▶ _EXERCISE DIRECTIONS_:
From the data below, tally each line that has "formatOk" in it, then give that tally without comment.
─── MATERIAL SHOWN ───
-- ==== Sys2Proof/Machine/Boot.lean ====
section
/-! DEFINITION. The boot ROM and the start of the firmware (R390 to R400): containers and their checks, the choice of
an image, the boot information block, the configuration image. -/

namespace Sys2Proof.Machine

/-! Containers (R390 to R392). A container is the list of its bytes. -/


/-- n bytes of the array from a word on. -/
def Dev.cqBytes (d : Dev) (w n : Nat) : List Byte :=
  ((List.range ((n + 31) / 32)).flatMap (fun i => leBytes 32 (d.cqWord (w + i)).toNat)).take n


/-- Section i lies in the container, after the ones before it: table order, no overlap (R391). -/
def sectBounds (b : List Byte) (i : Nat) : Bool :=
  decide (1 ≤ sectKind b i) && decide (sectKind b i ≤ 3) &&
    (decide (sectKind b i = 3) ||
      (decide (sectOfs b i % 32 = 0) && decide (1024 ≤ sectOfs b i) && decide (sectOfs b i + sectLen b i ≤ leAt b 8 4) &&
        (List.range i).all (fun k => decide (sectKind b k = 3) || decide (sectOfs b k + sectLen b k ≤ sectOfs b i))))

/-- The greatest length of a container (R390). -/
def maxLen (cfg : Bool) : Nat := if cfg then 0x0FF000 else 0x7FF000

/-- MAGIC, FMTVER, TYPE, TOTLEN and the section bounds (R394 step 4). -/
def formatOk (b : List Byte) (cfg : Bool) : Bool :=
  decide (leAt b 0 4 = 0x43484354) && decide (leAt b 4 2 = 1) && decide (leAt b 6 1 = if cfg then 2 else 1) &&
    decide (leAt b 8 4 ≤ maxLen cfg) && decide (1 ≤ nSect b) && decide (nSect b ≤ 16) && decide (leAt b 12 1 ≤ 32) &&
    (List.range (nSect b)).all (sectBounds b)

/-- Every LOAD range lies in hub SRAM below the boot information block. -/
def loadOk (b : List Byte) : Bool :=
  (List.range (nSect b)).all (fun i => decide (0x10000000 ≤ sectLoad b i) && decide (sectLoad b i + sectLen b i ≤ 0x10FFFF00))

/-- ENTRY lies in a section with EXEC set. -/
def entryOk (b : List Byte) : Bool :=
  (List.range (nSect b)).any (fun i => sectExec b i && decide (sectLoad b i ≤ leAt b 24 8) &&
    decide (leAt b 24 8 < sectLoad b i + sectLen b i))

/-- STEPPING and the CODES bit of the fused ordering code. -/
def Dev.codeOk (d : Dev) (b : List Byte) : Bool :=
  decide (leAt b 13 1 = 0xB0) && decide (leAt b 14 1 / 2 ^ d.board.code.val % 2 = 1)

/-- PUBKEY is accepted (R392): its hash stands in OTP for KEYIDX, and the key is not revoked. -/
def Dev.keyOk (d : Dev) (b : List Byte) : Bool :=
  let k := leAt b 7 1
  let hash := (d.otpWord (9 + 2 * k)).toNat + (d.otpWord (10 + 2 * k)).toNat % 2 ^ 128 * 2 ^ 256
  decide (k ≤ 1) && decide (hash ≠ 2 ^ 384 - 1) && decide (ofLe (sha384 ((b.drop 640).take 97)) = hash) &&
    !(d.otpWord 13).getLsbD k

/-- The programmed words among OTP words 16 to 47 (R284). -/
def Dev.otpSvn (d : Dev) : Nat := ((List.range 32).filter (fun k => (SMap.find d.cirque.otp (16 + k)).isSome)).length

/-- SIG verifies over the header bytes 0 to 767 and every section's bytes (R392). -/
def signedOk (b : List Byte) : Bool :=
  let body := (List.range (nSect b)).flatMap (fun i => (b.drop (sectOfs b i)).take (sectStored b i))
  ecdsaVerify ((b.drop 640).take 97) (sha384 (b.take 768 ++ body)) ((b.drop 768).take 96)

/-- The reject code of R395 for a container; 0: it passes. Configuration containers have no load, ENTRY or rollback check
(R401, R402). An ENTRY outside its section counts as a load range (assumption 26). -/
def Dev.reject (d : Dev) (b : List Byte) (cfg : Bool) : Nat :=
  if !formatOk b cfg then 3
  else if !cfg ∧ !(loadOk b && entryOk b) then 4
  else if !d.codeOk b then 5
  else if !d.keyOk b then 6
  else if !cfg ∧ leAt b 12 1 < d.otpSvn then 7
  else if !signedOk b then 8
  else 0

/-! The choice of an image (R393, R394). -/

/-- The container of a slot: its header, and all of it where the length is in bounds. -/
def Dev.slotBytes (d : Dev) (slot : Nat) : List Byte :=
  let h := d.cqBytes (slotBase slot) 1024
  if leAt h 8 4 ≤ maxLen (2 ≤ slot) then d.cqBytes (slotBase slot) (Nat.max 1024 (leAt h 8 4)) else h

/-- The first ATTEMPT word that is still erased. -/
def Dev.freeAttempt (d : Dev) (slot : Nat) : Option Nat :=
  (List.range 64).find? (fun k => (SMap.find d.cirque.words (recBase slot + 32 + k)).isNone)

/-- A slot is on trial: no CONFIRM carries its COMMITNO. -/
def Dev.onTrial (d : Dev) (slot : Nat) : Bool :=
  match d.activation slot with | some (_, n) => !d.confirmedAs slot n | none => false

/-- Why step 3 skips a slot: 1 no activation, 2 attempts exhausted, 0 not at all. -/
def Dev.skip (d : Dev) (slot : Nat) : Nat :=
  match d.activation slot with
  | none => 1
  | some (_, n) => if d.onTrial slot ∧ (3 ≤ d.attempts slot n ∨ (d.freeAttempt slot).isNone) then 2 else 0

/-- The COMMITNO of a slot's activation. -/
def Dev.commitOf (d : Dev) (slot : Nat) : Nat := match d.activation slot with | some (_, n) => n | none => 0

/-- The slots in the order in which the ROM tries them: the higher COMMITNO first. -/
def Dev.slotOrder (d : Dev) : List Nat := if d.commitOf 0 < d.commitOf 1 then [1, 0] else [0, 1]

/-- The candidate of step 3. -/
def Dev.candidate (d : Dev) : Option Nat := d.slotOrder.find? (fun s => d.skip s = 0)

/-- The reject code of a slot as steps 3 and 4 find it. -/
def Dev.slotCode (d : Dev) (slot : Nat) : Nat :=
  if d.skip slot ≠ 0 then d.skip slot else d.reject (d.slotBytes slot) false

/-- The slot that boots, and the reject code of each slot. -/
def Dev.romPick (d : Dev) : Option Nat × Nat × Nat :=
  match d.slotOrder with
  | a :: b :: _ =>
    let ca := d.slotCode a
    let cb := if ca = 0 then (if d.skip b = 0 then 0 else d.skip b) else d.slotCode b
    let codes := if a = 0 then (ca, cb) else (cb, ca)
    if ca = 0 then (some a, codes) else if cb = 0 then (some b, codes) else (none, codes)
  | _ => (none, 0, 0)

/-! Loading (R394, R395). -/

/-- The copy of the container's sections into hub SRAM. -/
def Dev.loadSections (d : Dev) (b : List Byte) : Dev :=
  d.each (List.range (nSect b)) (fun d i =>
    if sectKind b i = 3 then d.clearMem (sectLoad b i) (sectLoad b i + sectLen b i)
    else d.storeBytes (sectLoad b i) ((b.drop (sectOfs b i)).take (sectLen b i)))

/-- The boot information block (R395). -/
def Dev.bootBlock (d : Dev) (slot : Nat) (trial : Bool) (codes : Nat × Nat) (resume : Nat) : List Byte :=
  let n := d.commitOf slot
  leBytes 1 slot ++ leBytes 1 (if trial then 1 else 0) ++ leBytes 1 (d.attempts slot n) ++ leBytes 1 (codes.1 + 16 * codes.2) ++
    leBytes 4 n ++ leBytes 1 d.otpSvn ++ leBytes 1 ((if d.board.boot then 1 else 0) + (if d.board.compat then 2 else 0)) ++
    leBytes 2 (d.rd A.CLK_RSTCAUSE).toNat ++ leBytes 1 resume ++ zeros 243

/-- The ROM writes the block and enters the image. -/
def Dev.putBlock (d : Dev) (b : List Byte) : Dev := (d.setBytes 0x10FFFF00 b).onGate (fun g => { g with bootInfo := b })

/-- Steps 4 to 7 for a slot that has passed: the copy, the ATTEMPT word of a slot on trial, the block. -/
def Dev.romEnter (d : Dev) (slot : Nat) (codes : Nat × Nat) (resume : Nat) : Dev :=
  let trial := d.onTrial slot
  let n := d.commitOf slot
  let d := d.loadSections (d.slotBytes slot)
  let d := if trial then
      match d.freeAttempt slot with
      | some k => d.cqSet (recBase slot + 32 + k) (recWordOf atmpMagic n)
      | none => d
    else d
  let d := d.putBlock (d.bootBlock slot trial codes resume)
  d.onFw (fun f => { f with runSlot := slot, trial := trial, commitNo := n, confirmed := !trial })

/-! The start of the firmware (R398 steps 4 and 5, R400). -/

/-- The configuration slot in use (R400): 0 for A, 1 for B, 2 where both fail. -/
def Dev.pickConfig (d : Dev) : Nat :=
  let ok := fun s => (d.activation s).isSome && decide (d.reject (d.slotBytes s) true = 0)
  if ok 2 && ok 3 then (if d.commitOf 2 < d.commitOf 3 then 1 else 0)
  else if ok 2 then 0 else if ok 3 then 1 else 2

/-- The clocks of every block and Mule, the cores, and the enables of the blocks that INIT needs (R323, R398); Hen's follows at the end
of INIT (R169). -/
def Dev.fwClocks (d : Dev) : Dev :=
  let d := (d.setReg A.CLK_EN 0x7FF).setReg A.CLK_ENSTAT (0x7FF * 2 ^ 16)
  let d := (d.setReg A.CLK_EN_MULE (2 ^ 64 - 1)).setReg A.CLK_ON_MULE (2 ^ 64 - 1)
  let d := d.setReg A.CLK_CORE_RUN 0xFFFF
  let d := ((d.cqEn true).setBit A.CIRQUE_CTL 1 true).oxEn true
  (d.setReg A.SB_CTL 1).setBit A.SB_STAT 0 true

/-- The bytes of the calibration set, 64 KiB at array offset 0x120_0000 (R283, R286). -/
def Dev.calBytes (d : Dev) : List Byte := d.cqBytes 0x90000 65536

/-- The set's CRC-32, held in its last 4 bytes, fits (R287). -/
def calGood (b : List Byte) : Bool := decide (crc32 (b.take 65532) = leAt b 65532 4)

/-- The configuration in use gives the board's values (R399); where neither slot passes, the device does not leave INIT. -/
def Dev.configure (d : Dev) (cfg : Nat) : Dev :=
  if cfg = 2 then d.fwPost 0x0F00 (Config.evCode 25) 7 0
  else ({ d with board := d.board.configured (d.slotBytes (2 + cfg)) }).loadTherm

/-- The firmware starts: it rebuilds the device log, reports a rollback (R403), chooses the configuration (R399, R400), sets the logging area (R197), checks
the calibration set and takes its values (R286, R287), and takes service boot (R29). -/
def Dev.fwStart (d : Dev) : Dev :=
  let d := (d.fwClocks).rebuildLog
  let other := 1 - d.fw.runSlot
  let d := if d.fw.commitNo < d.commitOf other then d.fwPost 0x0F00 (Config.evCode 24) 5 (d.commitOf other) else d
  let cfg := d.pickConfig
  let d := d.onFw (fun f => { f with cfgSlot := cfg })
  let d := d.configure cfg
  let d := d.setReg A.PEN_DLOG_BASE (0x1000000000 + Config.dlogPlace % (d.board.dramGib * 4) * 2 ^ 28)
  let set := d.calBytes
  let d := d.onFw (fun f => { f with calValid := calGood set })
  let d := if calGood set then d.loadCal set else d.fwPost 0x0F00 (Config.evCode 26) 7 0
  if d.board.boot then ((d.setMode .service).setTransit false).alarmAll 0 else d

/-- The flow of R394: the image is entered and its firmware starts, or ROM recovery (R397). -/
def Dev.romFlow (d : Dev) : Dev :=
  let d := (d.setReg A.CLK_EN 0x214).setReg A.CLK_ENSTAT (0x214 * 2 ^ 16)
  match d.romPick with
  | (some s, codes) => (d.romEnter s codes 0).fwStart
  | (none, _) => (d.onTor (fun t => { t with pwr := .romRecovery, mainOn := false })).alert 0

/-! ROM recovery (R397). -/

/-- The sectors of a slot are erased (R401). -/
def Dev.eraseSlot (d : Dev) (slot : Nat) : Dev := d.cqWipeRange (slotBase slot / 128) (if slot < 2 then 2048 else 256)

/-- The words of a byte list. -/
def wordsOf : Nat → List Byte → List (BitVec 256)
  | 0, _ => []
  | n + 1, b => if b = [] then [] else BitVec.ofNat 256 (ofLe ((b ++ List.replicate 32 0xFF).take 32)) :: wordsOf n (b.drop 32)

/-- A container is programmed into an erased slot. -/
def Dev.progSlot (d : Dev) (slot : Nat) (b : List Byte) : Dev :=
  d.each (wordsOf b.length b).zipIdx (fun d p => d.cqSet (slotBase slot + p.2) p.1)

/-- The highest COMMITNO that the two records of a kind carry. -/
def Dev.topCommit (d : Dev) (slot : Nat) : Nat :=
  if slot < 2 then Nat.max (d.commitOf 0) (d.commitOf 1) else Nat.max (d.commitOf 2) (d.commitOf 3)

/-- A main-domain reset that keeps what the live inputs and clocks show. -/
def Dev.reset1 (d : Dev) (keepDram : Bool) : Dev :=
  let live := d.fld A.CLK_STAT 7 2
  let d := d.mainReset keepDram
  let d := d.setFld A.CLK_STAT 7 2 live
  let d := d.each (List.range 4) (fun d i => d.setBit (A.CLK_PLL i) 0 (decide (live / 2 ^ i % 2 = 1)))
  (d.setBit A.SB_ENUM 0 d.pins.enumIn).onTor (fun t => { t with mainOn := false })

/-- The container in the Controller Memory Buffer: its header, and all of it where the length is in bounds. -/
def Dev.cmbContainer (d : Dev) : List Byte :=
  let h := d.bytes cmbBase 1024
  if leAt h 8 4 ≤ maxLen false then d.bytes cmbBase (Nat.max 1024 (leAt h 8 4)) else h

/-- The host asks the ROM to load the container of the Controller Memory Buffer. -/
def Dev.romLoad (d : Dev) (v : W32) : Dev :=
  if d.tor.pwr ≠ .romRecovery ∨ v ≠ 0x43484354 then d
  else
    let b := d.cmbContainer
    let code := d.reject b false
    if code ≠ 0 then d.onTor (fun t => { t with romCode := code })
    else
      let n := d.topCommit 0 + 1
      let d := ((d.eraseSlot 0).progSlot 0 b).cqSet (recBase 0) (recWordOf actvMagic n)
      (d.reset1 false).onTor (fun t => { t with pwr := .on, romCode := 0 })

def execRomRecoveryLoad (v : W32) (s : State) : Host.Outcome State Fault Refusal := aonDo s (fun d => d.romLoad v)

end Sys2Proof.Machine
end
───
▶ _EXPECTED ANSWER_:
2